GOAL OF THE EXERCISE >>
Your task is to copy the lines of the data below from the line holding "if d.ringReady r then Dev.ringFrameGo" through the line holding "let d := d.ringStore r (padTo cell 64)", inclusive, exactly and with nothing added.

(Records excerpted from a collection)
/-- The current descriptor completed, with its ring's event where it is due. -/
def Dev.ringComplete (d : Dev) (r err info : Nat) (sop eop : Bool) : Dev :=
  let (d, due) := d.ringFinish r err info sop eop
  if due then d.ringEvent r else d

/-- A received frame put into a ring, from descriptor to descriptor (R342): `none` when no descriptor is owned at its start. -/
def Dev.ringFrameGo : Nat → Dev → Nat → List Byte → Nat → Bool → Dev
  | 0, d, _, _, _, _ => d
  | n + 1, d, r, bs, info, sop =>
    let cap := Mem.readNat d.hmem (d.ringHead r + 8) 4
    let next := (d.rd (R.HRNG_HEAD.IDX r) + 1) % d.ringSize r
    if bs.length ≤ cap then (d.ringStore r bs).ringComplete r 0 info sop true
    else if d.ringOwnedAt r next then
      Dev.ringFrameGo n ((d.ringStore r (bs.take cap)).ringComplete r 0 info sop false) r (bs.drop cap) info false
    else (d.ringStore r (bs.take cap)).ringComplete r 1 info sop true

/-- A received Ethernet, 10BASE-T1S or CAN frame given to its ring; dropped and counted when the ring has no owned
descriptor (R343). -/
def Dev.ringFrame (d : Dev) (r : Nat) (bs : List Byte) (info : Nat) : Dev :=
  let d := d.ringReach r
  if d.ringReady r then Dev.ringFrameGo (bs.length + 1) d r bs info true
  else d.bump (R.HRNG_DROP.COUNT r)

/-- A whole cell given to ring 20 or 21: floor(LEN / 64) cells per descriptor (R344). The Bool says it was taken. -/
def Dev.ringCell (d : Dev) (r : Nat) (cell : List Byte) : Dev × Bool :=
  let d := d.ringReach r
  if d.ringReady r then
    let cap := Mem.readNat d.hmem (d.ringHead r + 8) 4 / 64 * 64
    if cap = 0 then (d.ringComplete r 1 0 true true, false)
    else
      let d := d.ringStore r (padTo cell 64)
      if cap ≤ numAt d.rings.fill r then (d.ringComplete r 0 0 true true, true) else (d, true)
  else (d, false)

/-- The current descriptor of a data ring completed, with SOP when it began a transfer. -/
def Dev.ringDataEnd (d : Dev) (r err info : Nat) (eop : Bool) : Dev :=
  let sop := d.rings.sopOpen.getD r false
  ({ d with rings := { d.rings with sopOpen := setAt d.rings.sopOpen r false } }).ringComplete r err info sop eop

/-- Data bytes of bulk cells packed into a ring (R344): the transfer's end completes the descriptor. The Bool says the bytes
were taken. -/
def Dev.ringDataGo : Nat → Dev → Nat → List Byte → Nat → Bool → Dev × Bool
  | 0, d, _, _, _, _ => (d, true)
  | n + 1, d, r, bs, info, eop =>
    let d := d.ringReach r
    if d.ringReady r then
      let cap := Mem.readNat d.hmem (d.ringHead r + 8) 4 - numAt d.rings.fill r
      if bs.length < cap then
        let d := d.ringStore r bs
        (if eop then d.ringDataEnd r 0 info true else d, true)
      else if bs.length = cap then ((d.ringStore r bs).ringDataEnd r 0 info eop, true)
      else Dev.ringDataGo n ((d.ringStore r (bs.take cap)).ringDataEnd r 0 info false) r (bs.drop cap) info eop
    else (d, false)

/-- Bulk data for ring `r` (R344): a new transfer begins a new descriptor with SOP. -/
def Dev.ringData (d : Dev) (r : Nat) (bs : List Byte) (xfer : Nat) (sop eop : Bool) : Dev × Bool :=
  let d := if sop && decide (0 < numAt d.rings.fill r) then d.ringDataEnd r 0 (xfer % 256) true else d
  let d := if sop then { d with rings := { d.rings with sopOpen := setAt d.rings.sopOpen r true } } else d
  Dev.ringDataGo (bs.length + 2) d r bs (xfer % 256) eop

/-! ## EVENT cells of the field side -/

/-- The EVENT message of Table 3-5; DATA words are stored little-endian, 4 bytes each (log entry 11). -/
def eventMsg (n kind count first last : Nat) (data : List Nat) : Msg :=
  { ty := 0x40, payload := leBytes 1 n ++ leBytes 1 kind ++ leBytes 2 count ++ leBytes 8 first ++ leBytes 8 last ++
      padTo (data.flatMap (leBytes 4)) 36 }

/-- Credits of a queue of either direction (Table 3-3). -/
def creditsOf (q : Nat) : Nat := if q = 0 then 8 else if q ≤ 2 then 15 else 12

/-- Credits a sender has left on queue `q` (R50). -/
def FlueDir.credit (fd : FlueDir) (q : Nat) : Nat := creditsOf q - (numAt fd.seq q + 32 * 256 - numAt fd.crf q) % 32

/-- A message put behind the others of its queue. -/
def FlueDir.enqueue (fd : FlueDir) (q : Nat) (m : Msg) : FlueDir := { fd with queue := setAt fd.queue q (fd.queue.getD q [] ++ [m]) }

/-- A message put on a field-to-host queue. -/
def Dev.sendF (d : Dev) (q : Nat) (m : Msg) : Dev := { d with fl := { d.fl with f2h := d.fl.f2h.enqueue q m } }

/-- A message put on a host-to-field queue. -/
def Dev.sendH (d : Dev) (q : Nat) (m : Msg) : Dev := { d with fl := { d.fl with h2f := d.fl.h2f.enqueue q m } }

/-- The journal entry form of an event the field side keeps while the link is down (R404). -/
def keepEvent (kept : List (List Byte)) (e : List Byte) : List (List Byte) := (kept ++ [e]).drop ((kept ++ [e]).length - 1024)

/-- Whether a waiting message is an EVENT of number `n` and KIND `kind` that can count one more report. -/
def coalesces (n kind : Nat) (m : Msg) : Bool :=
  m.ty == 0x40 && leAt m.payload 0 1 == n && leAt m.payload 1 1 == kind && decide (leAt m.payload 2 2 < 65535)

/-- One more report in a waiting EVENT: COUNT + 1 and LAST (R404). -/
def coalesceInto (now : Nat) (m : Msg) : Msg :=
  { m with payload := m.payload.take 2 ++ leBytes 2 (leAt m.payload 2 2 + 1) ++ slice m.payload 4 8 ++ leBytes 8 now ++ m.payload.drop 20 }

/-- The first waiting message that `p` names, changed by `g`. -/
def mapFirst {α : Type} (p : α → Bool) (g : α → α) : List α → List α
  | [] => []
  | x :: xs => if p x then g x :: xs else x :: mapFirst p g xs

/-- A field event raised at the present STC: a new EVENT cell, or, while the queue has no credit or the link is down, one
more report in the waiting cell of the same number and KIND (R404, Table 3-3; log entry 11). -/
def Dev.raise (d : Dev) (n kind : Nat) (data : List Nat) : Dev :=
  let now := d.stcNs
  let waiting := d.fl.f2h.queue.getD 2 []
  let blocked := !d.fl.up || decide (d.fl.f2h.credit 2 = 0)
  let d := if d.fl.up then d
    else { d with fl := { d.fl with keptEvents := keepEvent d.fl.keptEvents (jrnEntry now now n kind 0 0 1 0 data) } }
  if blocked && waiting.any (coalesces n kind) then
    { d with fl := { d.fl with f2h := { d.fl.f2h with queue := setAt d.fl.f2h.queue 2 (mapFirst (coalesces n kind) (coalesceInto now) waiting) } } }
  else d.sendF 2 (eventMsg n kind 1 now now data)

/-- An event of either side. -/
def Dev.raiseOn (d : Dev) (side : Side) (nF nH kind : Nat) (data : List Nat) : Dev :=
  match side with
  | .field => d.raise nF kind data
  | .host => d.raiseH nH kind data

/-! ## Injections in progress (R397) -/

/-- The active injection of a point and instance, on the side the point belongs to (points 1 to 15 field, 32 to 35 host). -/
def Dev.injected (d : Dev) (point inst : Nat) : Option Injection :=
  (if point < 32 then d.inj.field else d.inj.host).find? (fun i => i.point == point && i.inst == inst)

/-- INJSTAT of both sides: active injections, token valid and its count left. -/
def Dev.injShow (d : Dev) : Dev :=
  let left := fun (t : Option InjToken) => match t with | some x => x.count | none => 0
  d.wrAll [(R.FDIA_INJSTAT.ACTIVE, d.inj.field.length), (R.HDIA_INJSTAT.ACTIVE, d.inj.host.length),
    (R.FDIA_INJSTAT.TOKEN, b2n d.inj.tokenF.isSome), (R.HDIA_INJSTAT.TOKEN, b2n d.inj.tokenH.isSome),
    (R.FDIA_INJSTAT.COUNT, left d.inj.tokenF), (R.HDIA_INJSTAT.COUNT, left d.inj.tokenH)]

/-- An injection ended: removed, with its end event, KIND 2 (R398). -/
def Dev.injEnd (d : Dev) (point inst : Nat) : Dev :=
  match d.injected point inst with
  | none => d
  | some i =>
    let keep := fun (j : Injection) => !(j.point == point && j.inst == inst)
    let d := if point < 32 then { d with inj := { d.inj with field := d.inj.field.filter keep } }
      else { d with inj := { d.inj with host := d.inj.host.filter keep } }
    d.injShow.raiseOn (if point < 32 then .field else .host) 63 120 2 [point, inst, i.par]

ANSWER TO THIS PROBLEM >>
  if d.ringReady r then Dev.ringFrameGo (bs.length + 1) d r bs info true
  else d.bump (R.HRNG_DROP.COUNT r)

/-- A whole cell given to ring 20 or 21: floor(LEN / 64) cells per descriptor (R344). The Bool says it was taken. -/
def Dev.ringCell (d : Dev) (r : Nat) (cell : List Byte) : Dev × Bool :=
  let d := d.ringReach r
  if d.ringReady r then
    let cap := Mem.readNat d.hmem (d.ringHead r + 8) 4 / 64 * 64
    if cap = 0 then (d.ringComplete r 1 0 true true, false)
    else
      let d := d.ringStore r (padTo cell 64)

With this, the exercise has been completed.